*Task to complete*. Set down again exactly the lines of the listing below that fall between the line holding "match k with | 0 => s.cfg.dimSize.1" and the line holding "job (R240). -/", inclusive.

*Input data*.

_____

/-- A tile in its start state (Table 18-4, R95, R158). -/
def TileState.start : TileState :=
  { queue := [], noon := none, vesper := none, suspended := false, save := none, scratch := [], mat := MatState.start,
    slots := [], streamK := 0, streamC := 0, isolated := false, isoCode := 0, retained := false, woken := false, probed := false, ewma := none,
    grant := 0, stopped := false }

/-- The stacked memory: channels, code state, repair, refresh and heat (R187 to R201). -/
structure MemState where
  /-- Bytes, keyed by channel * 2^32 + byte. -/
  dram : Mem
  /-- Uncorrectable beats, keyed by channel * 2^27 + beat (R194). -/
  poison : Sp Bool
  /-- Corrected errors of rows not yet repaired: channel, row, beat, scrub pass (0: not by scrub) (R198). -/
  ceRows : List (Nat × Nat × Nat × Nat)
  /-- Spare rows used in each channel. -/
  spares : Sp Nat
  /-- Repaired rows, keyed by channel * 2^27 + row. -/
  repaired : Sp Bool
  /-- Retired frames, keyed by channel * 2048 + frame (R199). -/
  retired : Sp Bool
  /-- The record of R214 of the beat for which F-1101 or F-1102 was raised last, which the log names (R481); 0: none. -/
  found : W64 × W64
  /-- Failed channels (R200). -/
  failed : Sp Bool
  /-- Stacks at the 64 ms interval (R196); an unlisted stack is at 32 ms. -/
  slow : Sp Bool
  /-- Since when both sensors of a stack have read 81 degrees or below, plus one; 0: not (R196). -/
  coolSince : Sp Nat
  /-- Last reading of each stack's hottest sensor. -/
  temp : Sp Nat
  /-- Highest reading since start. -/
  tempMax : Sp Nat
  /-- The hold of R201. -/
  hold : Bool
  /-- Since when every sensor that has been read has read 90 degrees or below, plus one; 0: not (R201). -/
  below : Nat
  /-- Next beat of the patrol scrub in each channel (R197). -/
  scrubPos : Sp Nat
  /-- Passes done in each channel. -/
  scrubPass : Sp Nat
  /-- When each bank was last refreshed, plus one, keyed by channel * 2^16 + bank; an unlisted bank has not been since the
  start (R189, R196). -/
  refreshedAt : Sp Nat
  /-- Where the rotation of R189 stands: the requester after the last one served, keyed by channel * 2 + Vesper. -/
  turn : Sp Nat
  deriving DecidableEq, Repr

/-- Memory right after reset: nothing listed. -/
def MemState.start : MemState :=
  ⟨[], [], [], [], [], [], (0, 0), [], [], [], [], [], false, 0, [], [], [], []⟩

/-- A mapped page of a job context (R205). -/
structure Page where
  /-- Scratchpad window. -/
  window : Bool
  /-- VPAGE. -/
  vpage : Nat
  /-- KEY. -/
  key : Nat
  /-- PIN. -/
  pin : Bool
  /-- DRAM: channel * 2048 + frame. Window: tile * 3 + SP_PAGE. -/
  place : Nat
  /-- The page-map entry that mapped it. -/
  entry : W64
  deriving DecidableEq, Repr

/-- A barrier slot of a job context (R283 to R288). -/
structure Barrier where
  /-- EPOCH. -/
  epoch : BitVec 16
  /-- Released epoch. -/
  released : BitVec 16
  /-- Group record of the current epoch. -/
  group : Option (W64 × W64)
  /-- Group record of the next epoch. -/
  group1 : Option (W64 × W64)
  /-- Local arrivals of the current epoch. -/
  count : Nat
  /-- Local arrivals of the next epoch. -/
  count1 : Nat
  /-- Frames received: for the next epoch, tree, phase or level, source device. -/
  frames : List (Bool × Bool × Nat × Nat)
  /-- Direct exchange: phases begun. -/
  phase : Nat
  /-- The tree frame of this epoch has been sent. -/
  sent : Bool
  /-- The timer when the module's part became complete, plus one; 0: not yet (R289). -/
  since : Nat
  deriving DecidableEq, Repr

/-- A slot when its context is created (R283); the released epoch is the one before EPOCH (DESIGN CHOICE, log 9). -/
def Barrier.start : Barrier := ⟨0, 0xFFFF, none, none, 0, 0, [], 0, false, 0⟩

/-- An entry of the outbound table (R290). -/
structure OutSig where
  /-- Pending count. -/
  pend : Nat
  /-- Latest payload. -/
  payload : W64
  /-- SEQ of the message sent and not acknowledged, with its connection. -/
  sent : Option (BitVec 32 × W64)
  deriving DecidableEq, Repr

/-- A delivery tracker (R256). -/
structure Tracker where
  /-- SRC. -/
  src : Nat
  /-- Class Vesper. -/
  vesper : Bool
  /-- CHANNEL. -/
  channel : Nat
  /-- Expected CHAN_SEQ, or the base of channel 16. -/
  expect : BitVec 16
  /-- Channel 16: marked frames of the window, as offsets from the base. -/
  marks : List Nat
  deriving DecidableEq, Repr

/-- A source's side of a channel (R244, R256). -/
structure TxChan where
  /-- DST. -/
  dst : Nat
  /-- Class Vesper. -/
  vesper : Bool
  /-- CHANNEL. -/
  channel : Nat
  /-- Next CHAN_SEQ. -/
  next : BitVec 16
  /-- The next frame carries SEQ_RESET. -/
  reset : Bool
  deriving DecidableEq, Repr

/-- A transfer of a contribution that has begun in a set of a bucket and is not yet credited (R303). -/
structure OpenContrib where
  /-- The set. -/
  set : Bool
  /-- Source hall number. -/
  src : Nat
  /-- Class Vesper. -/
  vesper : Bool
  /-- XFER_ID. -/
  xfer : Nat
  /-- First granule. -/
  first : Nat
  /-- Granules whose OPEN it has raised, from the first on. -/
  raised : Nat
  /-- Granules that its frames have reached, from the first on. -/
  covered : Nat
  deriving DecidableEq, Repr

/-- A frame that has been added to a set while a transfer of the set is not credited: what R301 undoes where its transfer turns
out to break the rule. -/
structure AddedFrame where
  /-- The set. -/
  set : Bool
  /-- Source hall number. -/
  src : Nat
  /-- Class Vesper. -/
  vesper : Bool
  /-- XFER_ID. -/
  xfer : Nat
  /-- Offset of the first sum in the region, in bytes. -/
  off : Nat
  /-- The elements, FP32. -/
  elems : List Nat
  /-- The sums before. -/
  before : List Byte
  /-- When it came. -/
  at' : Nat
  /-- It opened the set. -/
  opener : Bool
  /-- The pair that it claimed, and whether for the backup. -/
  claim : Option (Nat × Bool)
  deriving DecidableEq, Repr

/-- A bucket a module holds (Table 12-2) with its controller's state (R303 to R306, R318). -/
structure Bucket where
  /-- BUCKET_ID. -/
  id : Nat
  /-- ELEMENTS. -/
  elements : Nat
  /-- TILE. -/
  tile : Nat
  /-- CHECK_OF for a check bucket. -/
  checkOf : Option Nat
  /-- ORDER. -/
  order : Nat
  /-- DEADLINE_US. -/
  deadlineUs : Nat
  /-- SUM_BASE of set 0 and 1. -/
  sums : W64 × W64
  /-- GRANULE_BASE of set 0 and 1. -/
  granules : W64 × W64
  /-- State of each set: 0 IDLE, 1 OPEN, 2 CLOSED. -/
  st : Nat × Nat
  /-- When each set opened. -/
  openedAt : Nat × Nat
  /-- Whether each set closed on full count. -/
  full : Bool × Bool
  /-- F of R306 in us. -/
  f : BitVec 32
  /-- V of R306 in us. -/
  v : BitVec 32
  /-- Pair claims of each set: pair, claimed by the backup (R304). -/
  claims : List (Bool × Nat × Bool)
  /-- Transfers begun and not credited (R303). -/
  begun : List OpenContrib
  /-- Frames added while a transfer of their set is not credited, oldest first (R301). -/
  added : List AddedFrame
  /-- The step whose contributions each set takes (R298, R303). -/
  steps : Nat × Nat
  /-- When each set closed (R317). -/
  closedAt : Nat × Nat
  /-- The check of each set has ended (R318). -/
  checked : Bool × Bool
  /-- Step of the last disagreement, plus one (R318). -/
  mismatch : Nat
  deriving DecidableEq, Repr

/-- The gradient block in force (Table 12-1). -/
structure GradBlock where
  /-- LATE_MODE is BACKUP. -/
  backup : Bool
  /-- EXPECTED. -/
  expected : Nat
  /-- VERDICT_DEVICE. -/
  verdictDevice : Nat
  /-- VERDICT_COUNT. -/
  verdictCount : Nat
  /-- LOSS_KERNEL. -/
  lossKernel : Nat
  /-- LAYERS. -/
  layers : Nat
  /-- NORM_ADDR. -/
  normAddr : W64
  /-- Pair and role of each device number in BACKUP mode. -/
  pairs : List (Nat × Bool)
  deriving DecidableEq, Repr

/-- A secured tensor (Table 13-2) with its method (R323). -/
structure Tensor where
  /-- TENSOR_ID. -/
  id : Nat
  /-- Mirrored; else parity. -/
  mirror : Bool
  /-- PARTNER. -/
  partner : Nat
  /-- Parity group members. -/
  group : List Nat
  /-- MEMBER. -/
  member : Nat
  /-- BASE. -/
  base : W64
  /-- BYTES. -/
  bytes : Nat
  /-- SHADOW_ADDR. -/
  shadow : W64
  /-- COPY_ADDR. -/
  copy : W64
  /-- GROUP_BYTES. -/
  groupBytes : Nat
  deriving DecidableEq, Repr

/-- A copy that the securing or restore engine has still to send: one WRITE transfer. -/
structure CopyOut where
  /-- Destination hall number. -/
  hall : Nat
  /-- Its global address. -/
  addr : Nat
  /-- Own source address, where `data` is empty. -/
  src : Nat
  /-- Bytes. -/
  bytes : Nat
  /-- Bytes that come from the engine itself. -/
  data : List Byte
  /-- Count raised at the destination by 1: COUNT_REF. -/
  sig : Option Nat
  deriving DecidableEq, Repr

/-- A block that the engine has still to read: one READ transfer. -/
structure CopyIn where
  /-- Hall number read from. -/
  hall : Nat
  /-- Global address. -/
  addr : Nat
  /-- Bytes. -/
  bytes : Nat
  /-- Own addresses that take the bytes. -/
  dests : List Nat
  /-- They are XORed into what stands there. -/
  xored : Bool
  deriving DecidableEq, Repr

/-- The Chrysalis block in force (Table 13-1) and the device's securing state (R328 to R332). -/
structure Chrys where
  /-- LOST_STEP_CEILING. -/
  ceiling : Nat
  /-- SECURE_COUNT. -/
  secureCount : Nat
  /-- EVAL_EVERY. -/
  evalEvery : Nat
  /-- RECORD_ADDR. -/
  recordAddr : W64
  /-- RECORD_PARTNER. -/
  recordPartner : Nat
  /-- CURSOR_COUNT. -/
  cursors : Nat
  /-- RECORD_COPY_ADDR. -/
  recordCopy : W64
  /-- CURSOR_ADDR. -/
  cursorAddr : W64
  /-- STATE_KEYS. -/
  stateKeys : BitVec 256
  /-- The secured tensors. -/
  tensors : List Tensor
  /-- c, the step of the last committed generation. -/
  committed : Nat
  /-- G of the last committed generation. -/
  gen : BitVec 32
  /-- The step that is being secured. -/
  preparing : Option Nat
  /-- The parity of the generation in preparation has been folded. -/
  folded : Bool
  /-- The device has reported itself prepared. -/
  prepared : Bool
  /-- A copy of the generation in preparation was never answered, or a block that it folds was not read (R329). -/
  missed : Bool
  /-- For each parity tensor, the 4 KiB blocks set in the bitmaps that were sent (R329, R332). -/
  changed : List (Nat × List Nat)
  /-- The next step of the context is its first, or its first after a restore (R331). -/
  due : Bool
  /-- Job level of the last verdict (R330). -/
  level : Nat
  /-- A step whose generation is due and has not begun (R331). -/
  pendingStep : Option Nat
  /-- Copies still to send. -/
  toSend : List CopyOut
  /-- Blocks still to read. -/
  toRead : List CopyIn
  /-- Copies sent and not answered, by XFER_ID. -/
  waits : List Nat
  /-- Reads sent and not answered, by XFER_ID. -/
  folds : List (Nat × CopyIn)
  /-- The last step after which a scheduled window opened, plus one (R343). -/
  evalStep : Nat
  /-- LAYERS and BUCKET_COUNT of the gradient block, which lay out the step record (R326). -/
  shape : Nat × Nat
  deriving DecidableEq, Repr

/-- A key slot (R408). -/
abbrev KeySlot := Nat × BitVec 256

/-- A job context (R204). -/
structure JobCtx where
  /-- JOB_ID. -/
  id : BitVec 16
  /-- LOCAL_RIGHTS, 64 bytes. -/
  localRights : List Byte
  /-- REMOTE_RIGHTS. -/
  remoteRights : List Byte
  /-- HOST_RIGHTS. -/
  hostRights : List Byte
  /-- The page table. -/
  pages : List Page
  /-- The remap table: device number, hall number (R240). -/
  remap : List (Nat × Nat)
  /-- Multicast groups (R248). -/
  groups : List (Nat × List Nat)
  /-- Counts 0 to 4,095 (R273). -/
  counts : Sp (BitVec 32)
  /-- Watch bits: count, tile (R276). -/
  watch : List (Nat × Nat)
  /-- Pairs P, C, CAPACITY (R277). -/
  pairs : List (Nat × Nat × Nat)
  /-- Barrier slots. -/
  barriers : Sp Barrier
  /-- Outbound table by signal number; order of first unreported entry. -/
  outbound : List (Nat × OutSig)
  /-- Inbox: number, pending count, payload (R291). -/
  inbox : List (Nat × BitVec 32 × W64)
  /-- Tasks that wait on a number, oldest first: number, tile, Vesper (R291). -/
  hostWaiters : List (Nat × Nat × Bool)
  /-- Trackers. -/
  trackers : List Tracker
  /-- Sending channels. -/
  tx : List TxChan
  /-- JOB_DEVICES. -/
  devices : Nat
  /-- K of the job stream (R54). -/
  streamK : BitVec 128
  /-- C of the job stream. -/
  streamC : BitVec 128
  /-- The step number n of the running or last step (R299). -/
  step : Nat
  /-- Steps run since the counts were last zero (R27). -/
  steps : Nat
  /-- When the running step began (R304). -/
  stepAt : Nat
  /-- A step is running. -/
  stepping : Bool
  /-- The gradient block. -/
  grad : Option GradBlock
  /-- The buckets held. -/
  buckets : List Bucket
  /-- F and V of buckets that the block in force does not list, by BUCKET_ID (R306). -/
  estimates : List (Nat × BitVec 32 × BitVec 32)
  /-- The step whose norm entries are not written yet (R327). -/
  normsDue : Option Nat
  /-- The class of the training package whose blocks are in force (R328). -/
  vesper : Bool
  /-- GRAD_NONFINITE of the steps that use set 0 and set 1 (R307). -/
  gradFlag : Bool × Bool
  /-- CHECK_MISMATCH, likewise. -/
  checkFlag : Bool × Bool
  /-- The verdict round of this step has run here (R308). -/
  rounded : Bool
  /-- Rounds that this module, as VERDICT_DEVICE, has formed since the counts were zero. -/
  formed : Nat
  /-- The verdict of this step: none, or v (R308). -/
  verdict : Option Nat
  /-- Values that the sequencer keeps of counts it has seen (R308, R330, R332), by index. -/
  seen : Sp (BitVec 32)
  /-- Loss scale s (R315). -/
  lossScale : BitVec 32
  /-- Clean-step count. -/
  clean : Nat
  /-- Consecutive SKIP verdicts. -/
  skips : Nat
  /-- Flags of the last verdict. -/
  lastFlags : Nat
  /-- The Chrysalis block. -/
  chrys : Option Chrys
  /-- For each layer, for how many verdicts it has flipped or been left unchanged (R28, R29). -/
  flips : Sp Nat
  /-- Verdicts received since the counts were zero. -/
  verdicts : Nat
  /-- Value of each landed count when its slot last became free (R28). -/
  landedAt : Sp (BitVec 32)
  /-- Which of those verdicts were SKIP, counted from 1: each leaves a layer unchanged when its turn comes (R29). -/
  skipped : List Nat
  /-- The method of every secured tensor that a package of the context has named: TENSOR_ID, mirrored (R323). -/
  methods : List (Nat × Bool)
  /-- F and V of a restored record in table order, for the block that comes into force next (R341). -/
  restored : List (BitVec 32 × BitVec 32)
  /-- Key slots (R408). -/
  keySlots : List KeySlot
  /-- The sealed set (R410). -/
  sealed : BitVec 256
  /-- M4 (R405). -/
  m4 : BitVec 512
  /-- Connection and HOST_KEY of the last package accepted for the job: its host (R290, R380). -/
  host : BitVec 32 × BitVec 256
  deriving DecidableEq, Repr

_____

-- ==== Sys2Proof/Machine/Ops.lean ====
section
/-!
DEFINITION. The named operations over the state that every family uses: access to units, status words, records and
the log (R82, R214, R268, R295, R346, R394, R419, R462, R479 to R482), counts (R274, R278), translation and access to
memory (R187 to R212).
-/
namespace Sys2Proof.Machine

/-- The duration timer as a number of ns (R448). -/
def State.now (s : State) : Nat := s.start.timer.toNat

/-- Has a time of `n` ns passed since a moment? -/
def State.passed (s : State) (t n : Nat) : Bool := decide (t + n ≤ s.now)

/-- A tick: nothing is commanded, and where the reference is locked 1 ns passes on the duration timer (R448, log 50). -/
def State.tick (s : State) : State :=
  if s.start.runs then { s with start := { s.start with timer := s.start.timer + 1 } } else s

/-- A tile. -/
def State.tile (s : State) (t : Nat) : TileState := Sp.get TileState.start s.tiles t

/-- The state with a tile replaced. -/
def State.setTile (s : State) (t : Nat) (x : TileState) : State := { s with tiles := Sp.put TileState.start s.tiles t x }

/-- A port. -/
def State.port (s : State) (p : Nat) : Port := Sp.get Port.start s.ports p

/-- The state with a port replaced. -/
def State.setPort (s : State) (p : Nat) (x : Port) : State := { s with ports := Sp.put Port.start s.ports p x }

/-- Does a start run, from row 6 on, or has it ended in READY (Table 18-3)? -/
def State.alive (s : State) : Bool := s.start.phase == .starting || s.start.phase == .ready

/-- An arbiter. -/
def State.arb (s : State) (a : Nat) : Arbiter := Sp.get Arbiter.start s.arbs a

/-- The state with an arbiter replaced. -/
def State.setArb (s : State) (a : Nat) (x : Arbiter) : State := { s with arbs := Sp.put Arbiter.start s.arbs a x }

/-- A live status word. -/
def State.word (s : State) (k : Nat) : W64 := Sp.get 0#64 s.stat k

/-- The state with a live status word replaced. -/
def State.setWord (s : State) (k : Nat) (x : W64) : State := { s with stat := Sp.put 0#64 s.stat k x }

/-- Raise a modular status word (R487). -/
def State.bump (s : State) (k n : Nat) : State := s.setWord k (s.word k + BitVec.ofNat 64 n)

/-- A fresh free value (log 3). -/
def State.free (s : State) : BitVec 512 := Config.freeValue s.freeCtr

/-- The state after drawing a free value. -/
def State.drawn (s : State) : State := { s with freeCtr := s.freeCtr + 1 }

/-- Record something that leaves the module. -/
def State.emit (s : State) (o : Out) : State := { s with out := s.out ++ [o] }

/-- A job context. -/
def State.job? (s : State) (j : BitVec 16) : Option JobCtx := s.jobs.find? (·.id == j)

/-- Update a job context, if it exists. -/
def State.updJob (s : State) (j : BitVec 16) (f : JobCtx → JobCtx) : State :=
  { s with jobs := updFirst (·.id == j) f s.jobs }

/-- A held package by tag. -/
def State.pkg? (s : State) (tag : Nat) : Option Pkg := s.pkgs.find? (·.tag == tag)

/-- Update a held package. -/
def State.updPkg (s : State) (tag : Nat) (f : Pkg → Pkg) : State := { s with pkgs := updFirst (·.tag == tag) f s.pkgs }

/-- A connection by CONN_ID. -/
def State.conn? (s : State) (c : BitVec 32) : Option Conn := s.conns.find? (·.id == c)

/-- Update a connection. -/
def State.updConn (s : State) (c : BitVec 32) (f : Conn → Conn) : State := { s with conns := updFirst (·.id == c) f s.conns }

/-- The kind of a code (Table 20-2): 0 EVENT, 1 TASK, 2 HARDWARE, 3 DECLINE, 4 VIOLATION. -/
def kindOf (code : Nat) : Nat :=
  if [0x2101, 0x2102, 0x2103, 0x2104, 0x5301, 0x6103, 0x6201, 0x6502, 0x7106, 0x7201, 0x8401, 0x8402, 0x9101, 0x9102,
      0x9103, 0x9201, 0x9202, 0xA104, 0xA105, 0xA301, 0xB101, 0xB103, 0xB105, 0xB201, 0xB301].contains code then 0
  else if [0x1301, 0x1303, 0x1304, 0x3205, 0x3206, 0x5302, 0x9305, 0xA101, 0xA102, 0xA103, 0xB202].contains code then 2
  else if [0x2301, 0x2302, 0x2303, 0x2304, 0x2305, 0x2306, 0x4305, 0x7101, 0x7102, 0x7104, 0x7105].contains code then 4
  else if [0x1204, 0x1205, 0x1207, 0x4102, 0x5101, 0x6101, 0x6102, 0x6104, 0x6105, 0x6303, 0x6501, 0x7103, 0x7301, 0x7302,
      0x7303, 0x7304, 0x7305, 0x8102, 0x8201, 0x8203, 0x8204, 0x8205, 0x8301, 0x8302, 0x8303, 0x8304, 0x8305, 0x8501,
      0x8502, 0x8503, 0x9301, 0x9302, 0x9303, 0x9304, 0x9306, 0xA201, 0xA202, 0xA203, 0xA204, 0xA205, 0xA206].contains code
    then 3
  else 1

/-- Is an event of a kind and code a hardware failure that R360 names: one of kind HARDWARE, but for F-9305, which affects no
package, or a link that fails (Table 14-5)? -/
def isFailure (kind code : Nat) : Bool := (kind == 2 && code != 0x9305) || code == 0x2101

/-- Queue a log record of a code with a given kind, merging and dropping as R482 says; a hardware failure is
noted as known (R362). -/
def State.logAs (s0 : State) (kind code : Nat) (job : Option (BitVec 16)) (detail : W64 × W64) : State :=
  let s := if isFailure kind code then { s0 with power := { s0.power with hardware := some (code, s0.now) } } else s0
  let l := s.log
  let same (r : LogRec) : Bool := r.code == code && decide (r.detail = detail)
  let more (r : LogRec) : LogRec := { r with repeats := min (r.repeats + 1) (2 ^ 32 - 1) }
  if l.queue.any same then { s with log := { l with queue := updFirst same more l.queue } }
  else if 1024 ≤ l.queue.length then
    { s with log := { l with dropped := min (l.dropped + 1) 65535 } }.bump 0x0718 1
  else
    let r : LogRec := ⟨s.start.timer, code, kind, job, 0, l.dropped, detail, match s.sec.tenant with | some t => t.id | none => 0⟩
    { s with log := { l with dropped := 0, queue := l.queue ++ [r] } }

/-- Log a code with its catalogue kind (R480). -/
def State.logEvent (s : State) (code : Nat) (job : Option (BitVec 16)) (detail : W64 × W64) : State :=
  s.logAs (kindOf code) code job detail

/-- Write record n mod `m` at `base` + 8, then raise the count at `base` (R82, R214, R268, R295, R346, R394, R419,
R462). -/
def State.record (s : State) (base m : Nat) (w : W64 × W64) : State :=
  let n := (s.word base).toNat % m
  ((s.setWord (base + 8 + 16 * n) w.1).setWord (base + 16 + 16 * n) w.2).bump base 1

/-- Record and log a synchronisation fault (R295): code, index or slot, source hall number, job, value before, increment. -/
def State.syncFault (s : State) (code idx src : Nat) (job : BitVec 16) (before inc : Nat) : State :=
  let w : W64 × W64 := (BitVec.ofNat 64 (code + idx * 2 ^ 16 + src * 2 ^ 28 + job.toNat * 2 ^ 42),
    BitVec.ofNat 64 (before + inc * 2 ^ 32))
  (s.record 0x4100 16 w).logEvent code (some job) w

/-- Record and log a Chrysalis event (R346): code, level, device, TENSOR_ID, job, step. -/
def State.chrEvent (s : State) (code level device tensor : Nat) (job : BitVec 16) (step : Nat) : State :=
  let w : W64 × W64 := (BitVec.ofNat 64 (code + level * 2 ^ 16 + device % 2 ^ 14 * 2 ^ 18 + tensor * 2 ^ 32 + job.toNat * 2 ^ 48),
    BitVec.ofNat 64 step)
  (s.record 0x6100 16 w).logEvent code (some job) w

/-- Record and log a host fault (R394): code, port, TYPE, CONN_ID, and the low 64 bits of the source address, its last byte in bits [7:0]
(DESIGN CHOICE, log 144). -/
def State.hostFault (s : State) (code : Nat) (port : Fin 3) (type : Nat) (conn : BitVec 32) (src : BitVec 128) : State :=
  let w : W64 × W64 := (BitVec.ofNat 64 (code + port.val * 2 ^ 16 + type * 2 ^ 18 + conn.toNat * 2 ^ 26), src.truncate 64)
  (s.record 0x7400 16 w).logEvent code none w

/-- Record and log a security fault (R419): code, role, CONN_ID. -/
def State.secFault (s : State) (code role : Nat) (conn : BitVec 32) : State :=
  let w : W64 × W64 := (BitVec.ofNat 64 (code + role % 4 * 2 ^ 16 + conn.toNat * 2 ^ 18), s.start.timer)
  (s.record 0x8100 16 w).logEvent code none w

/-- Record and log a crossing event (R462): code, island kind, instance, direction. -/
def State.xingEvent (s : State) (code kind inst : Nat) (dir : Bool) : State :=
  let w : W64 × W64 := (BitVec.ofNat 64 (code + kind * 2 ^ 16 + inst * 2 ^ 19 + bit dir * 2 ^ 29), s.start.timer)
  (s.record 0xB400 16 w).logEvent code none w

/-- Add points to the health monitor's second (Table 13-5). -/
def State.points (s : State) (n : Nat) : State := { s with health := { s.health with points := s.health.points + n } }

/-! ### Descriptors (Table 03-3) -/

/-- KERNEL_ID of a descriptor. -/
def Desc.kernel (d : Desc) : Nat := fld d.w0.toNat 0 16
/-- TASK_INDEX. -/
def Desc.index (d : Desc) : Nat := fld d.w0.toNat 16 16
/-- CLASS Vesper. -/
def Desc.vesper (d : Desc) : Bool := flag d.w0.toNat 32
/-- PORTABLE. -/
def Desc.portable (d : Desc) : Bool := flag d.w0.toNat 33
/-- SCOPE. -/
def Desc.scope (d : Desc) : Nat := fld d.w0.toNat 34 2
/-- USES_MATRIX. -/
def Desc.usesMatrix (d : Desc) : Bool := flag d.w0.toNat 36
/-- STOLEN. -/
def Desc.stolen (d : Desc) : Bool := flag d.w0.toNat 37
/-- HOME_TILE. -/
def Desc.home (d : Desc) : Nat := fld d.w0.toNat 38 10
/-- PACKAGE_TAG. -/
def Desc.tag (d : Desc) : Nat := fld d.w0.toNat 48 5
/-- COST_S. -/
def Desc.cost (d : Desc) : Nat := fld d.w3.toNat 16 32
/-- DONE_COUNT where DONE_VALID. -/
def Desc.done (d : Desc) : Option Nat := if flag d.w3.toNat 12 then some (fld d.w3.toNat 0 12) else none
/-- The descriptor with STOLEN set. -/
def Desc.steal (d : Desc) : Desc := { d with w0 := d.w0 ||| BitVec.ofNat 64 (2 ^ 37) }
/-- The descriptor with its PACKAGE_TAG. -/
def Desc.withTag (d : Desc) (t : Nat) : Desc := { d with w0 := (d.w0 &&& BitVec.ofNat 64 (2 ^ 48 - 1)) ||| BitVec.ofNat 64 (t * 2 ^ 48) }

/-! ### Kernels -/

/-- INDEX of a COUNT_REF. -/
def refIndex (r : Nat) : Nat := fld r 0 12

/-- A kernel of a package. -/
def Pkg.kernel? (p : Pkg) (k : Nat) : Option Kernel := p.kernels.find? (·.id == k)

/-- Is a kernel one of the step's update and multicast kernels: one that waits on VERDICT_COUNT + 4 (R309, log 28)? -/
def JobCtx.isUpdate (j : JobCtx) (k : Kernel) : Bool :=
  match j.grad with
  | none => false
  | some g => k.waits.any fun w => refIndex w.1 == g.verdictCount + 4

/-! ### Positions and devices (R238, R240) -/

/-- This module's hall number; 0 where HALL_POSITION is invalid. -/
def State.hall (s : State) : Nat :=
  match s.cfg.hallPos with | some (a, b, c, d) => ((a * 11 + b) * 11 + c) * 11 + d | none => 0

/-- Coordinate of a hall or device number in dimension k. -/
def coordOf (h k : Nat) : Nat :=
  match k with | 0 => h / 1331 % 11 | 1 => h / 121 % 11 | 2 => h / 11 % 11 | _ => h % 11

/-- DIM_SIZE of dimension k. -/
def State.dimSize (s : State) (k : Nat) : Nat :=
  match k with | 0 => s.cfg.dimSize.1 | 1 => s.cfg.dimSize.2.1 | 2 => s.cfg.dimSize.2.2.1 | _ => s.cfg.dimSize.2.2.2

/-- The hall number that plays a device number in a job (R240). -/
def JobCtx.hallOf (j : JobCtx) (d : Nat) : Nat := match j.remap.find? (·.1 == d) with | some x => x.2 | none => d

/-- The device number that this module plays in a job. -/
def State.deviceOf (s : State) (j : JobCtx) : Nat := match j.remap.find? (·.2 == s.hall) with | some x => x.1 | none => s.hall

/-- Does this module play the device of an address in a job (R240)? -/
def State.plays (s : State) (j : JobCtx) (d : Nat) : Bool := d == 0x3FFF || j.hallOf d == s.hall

_____

*Solution*.
  match k with | 0 => s.cfg.dimSize.1 | 1 => s.cfg.dimSize.2.1 | 2 => s.cfg.dimSize.2.2.1 | _ => s.cfg.dimSize.2.2.2

/-- The hall number that plays a device number in a job (R240). -/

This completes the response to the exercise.